Mice deficient in any form of the regulatory subunit survive to implant and show apparently normal development. Those null for p85 (Pik3r1^–/–) die within days after birth and have impaired B-cell development (Fruman et al. 2000). Embryos null for p85β (Pik3r2^–/–) are viable but show hypoinsulinemia, hypoglycemia, and improved insulin sensitivity after birth (Ueki et al. 2002). The absence of a preimplantation phenotype for the regulatory subunits may infer that p110β can dimerize with any of the available regulatory subunits, and that redundancy at this level occurs during early embryo development. The results of these studies show an essential role for the p110β catalytic subunit and an indeterminant role for the regulatory subunits of PI3 kinase in preimplantation embryo development.

An alternative approach to defining the role of PI3 kinase-mediated signals is the use of reversible pharmacological inhibitors. These have the advantage (and limitation) of acting across the range of PI3 kinase classes and subclasses; thus issues of potential redundancy between different subunits are averted.
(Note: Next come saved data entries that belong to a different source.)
-- ==== Sys2Proof/Machine/Compute.lean ====
section
/-! DEFINITION. `Compute`: the value of every ALU kind (42_alu_arith_logic.md R272;
43_alu_shift_muldiv.md R330 to R333). -/

namespace Sys2Proof.Machine

/-- A 32-bit result, sign-extended. -/
def word32 (v : BitVec 32) : Word := v.signExtend 64

/-- The low 32 bits. -/
def low32 (v : Word) : BitVec 32 := v.setWidth 32

/-- `Compute` of a kind that yields one value; `none` means `raise Ov` (42_alu_arith_logic.md R272;
43_alu_shift_muldiv.md R330, R333). -/
def computeAlu (kind : AluKind) (a b : Word) : Option Word :=
  match kind with
  | .add32T => trap32 (s32 a + s32 b)
  | .add32 => some (sext32 (a + b))
  | .sub32T => trap32 (s32 a - s32 b)
  | .sub32 => some (sext32 (a - b))
  | .add64T => trap64 (s64 a + s64 b)
  | .add64 => some (a + b)
  | .sub64T => trap64 (s64 a - s64 b)
  | .sub64 => some (a - b)
  | .and => some (a &&& b)
  | .or => some (a ||| b)
  | .xor => some (a ^^^ b)
  | .nor => some (~~~(a ||| b))
  | .slt => some (boolWord (decide (s64 a < s64 b)))
  | .sltu => some (boolWord (decide (u64 a < u64 b)))
  | .sll32 => some (word32 (low32 a <<< (b.setWidth 5).toNat))
  | .srl32 => some (word32 (low32 a >>> (b.setWidth 5).toNat))
  | .sra32 => some (word32 ((low32 a).sshiftRight (b.setWidth 5).toNat))
  | .sll64 => some (a <<< (b.setWidth 6).toNat)
  | .srl64 => some (a >>> (b.setWidth 6).toNat)
  | .sra64 => some (a.sshiftRight (b.setWidth 6).toNat)
  | .copy => some b

/-- `(HI, LO)` of a 64-bit product: both halves sign-extended from 32 bits (43_alu_shift_muldiv.md R331). -/
def product32 (p : Word) : Word × Word := (sext32 (p >>> 32), sext32 p)

/-- `(HI, LO)` of a 128-bit product (43_alu_shift_muldiv.md R331). -/
def product64 (p : BitVec 128) : Word × Word := (p.extractLsb' 64 64, p.extractLsb' 0 64)

/-- `(HI, LO)` of a 32-bit division from its remainder and quotient (43_alu_shift_muldiv.md R331). -/
def division32 (rem quot : Int) : Word × Word :=
  (sext32 (BitVec.ofInt 64 rem), sext32 (BitVec.ofInt 64 quot))

/-- `(HI, LO)` of a 64-bit division from its remainder and quotient (43_alu_shift_muldiv.md R331). -/
def division64 (rem quot : Int) : Word × Word := (BitVec.ofInt 64 rem, BitVec.ofInt 64 quot)

/-- `LO` of a signed division by zero: -1 for a dividend that is not negative, else 1
(43_alu_shift_muldiv.md R332). -/
def signedZeroQuotient (a : Int) : Word := if 0 ≤ a then 0xFFFFFFFFFFFFFFFF#64 else 1#64

/-- `DIV_ZERO(kind, a)`, the pair `(HI, LO)` (43_alu_shift_muldiv.md R332; log 6). The table has no row
for a multiply kind, which `computeMulDiv` never asks for. -/
def divideByZero (c : DivCorner) (kind : MulDivKind) (a : Word) : Word × Word :=
  match c with
  | .free => Config.divZero kind a
  | .table =>
    match kind with
    | .div32 => (sext32 a, signedZeroQuotient (s32 a))
    | .divu32 => (sext32 a, 0xFFFFFFFFFFFFFFFF#64)
    | .div64 => (a, signedZeroQuotient (s64 a))
    | .divu64 => (a, 0xFFFFFFFFFFFFFFFF#64)
    | .mult32 => Config.divZero .mult32 a
    | .multu32 => Config.divZero .multu32 a
    | .mult64 => Config.divZero .mult64 a
    | .multu64 => Config.divZero .multu64 a

/-- `DIV_OVF(kind)`, the pair `(HI, LO)` (43_alu_shift_muldiv.md R332; log 6). The table has rows for the
signed divisions only, and `computeMulDiv` asks for no other. -/
def divideOverflow (c : DivCorner) (kind : MulDivKind) : Word × Word :=
  match c with
  | .free => Config.divOvf kind
  | .table =>
    match kind with
    | .div32 => (0#64, 0xFFFFFFFF80000000#64)
    | .div64 => (0#64, 0x8000000000000000#64)
    | .divu32 => Config.divOvf .divu32
    | .divu64 => Config.divOvf .divu64
    | .mult32 => Config.divOvf .mult32
    | .multu32 => Config.divOvf .multu32
    | .mult64 => Config.divOvf .mult64
    | .multu64 => Config.divOvf .multu64

/-- `Compute` of a multiply or divide kind: the pair `(HI, LO)` (43_alu_shift_muldiv.md R331, R332). -/
def computeMulDiv (c : DivCorner) (kind : MulDivKind) (a b : Word) : Word × Word :=
  match kind with
  | .mult32 => product32 (BitVec.ofInt 64 (s32 a * s32 b))
  | .multu32 => product32 (BitVec.ofNat 64 (u32 a * u32 b))
  | .div32 =>
    if s32 b = 0 then divideByZero c .div32 a
    else if s32 a = -2 ^ 31 ∧ s32 b = -1 then divideOverflow c .div32
    else division32 ((s32 a).tmod (s32 b)) ((s32 a).tdiv (s32 b))
  | .divu32 =>
    if u32 b = 0 then divideByZero c .divu32 a
    else division32 (u32 a % u32 b : Nat) (u32 a / u32 b : Nat)
  | .mult64 => product64 (BitVec.ofInt 128 (s64 a * s64 b))
  | .multu64 => product64 (BitVec.ofNat 128 (u64 a * u64 b))
  | .div64 =>
    if s64 b = 0 then divideByZero c .div64 a
    else if s64 a = -2 ^ 63 ∧ s64 b = -1 then divideOverflow c .div64
    else division64 ((s64 a).tmod (s64 b)) ((s64 a).tdiv (s64 b))
  | .divu64 =>
    if u64 b = 0 then divideByZero c .divu64 a
    else division64 (u64 a % u64 b : Nat) (u64 a / u64 b : Nat)

end Sys2Proof.Machine
end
Two structurally unrelated inhibitors of PI3 kinase are widely used for investigating its action; the fungal metabolite wortmannin and the synthetic inhibitor LY294002. Wortmannin acts as a selective, cell permeable, and irreversible inhibitor of PI3 kinase at concentrations below 50–100 nM and has an IC₅₀ of 5–10 nM for different cell types (Fruman et al. 1998). At the micromolar dose range, wortmannin also inhibits myosin light chain kinase, phosphatidylinositol 4-kinase, MAP kinase, and phospholipase D (Backer 2000). LY294002 is a cell permeable, potent, and selective PI3 kinase inhibitor that acts on the ATP-binding site of the enzyme (IC₅₀ 1.5–3 µM); it should be used at concentrations of less than 30 µM. It can, for example, non-selectively inhibit DNA-dependent protein kinase and mammalian target of rapamycin (mTOR) at high micromolar concentrations (Backer 2000). Thus, as with all pharmacological agents, selectivity of action can only be assumed over a narrow, defined concentration range. Some studies of PI3 kinase in embryos have used inhibitors outside their selective concentration range and conclusions based on those studies should be viewed with caution. In general, a conclusion that an effect is due to the actions of PI3 kinase should be made on the basis of it being blocked by both wortmannin and LY294002, when both are used within their selective dose range. However, PI3 kinase also possesses a serine kinase activity that is also inhibited by wortmannin and LY294002. Hence, definitive evidence for the action of PI3 kinase via its lipid kinase activity also requires more direct evidence of the generation and action of PIP3.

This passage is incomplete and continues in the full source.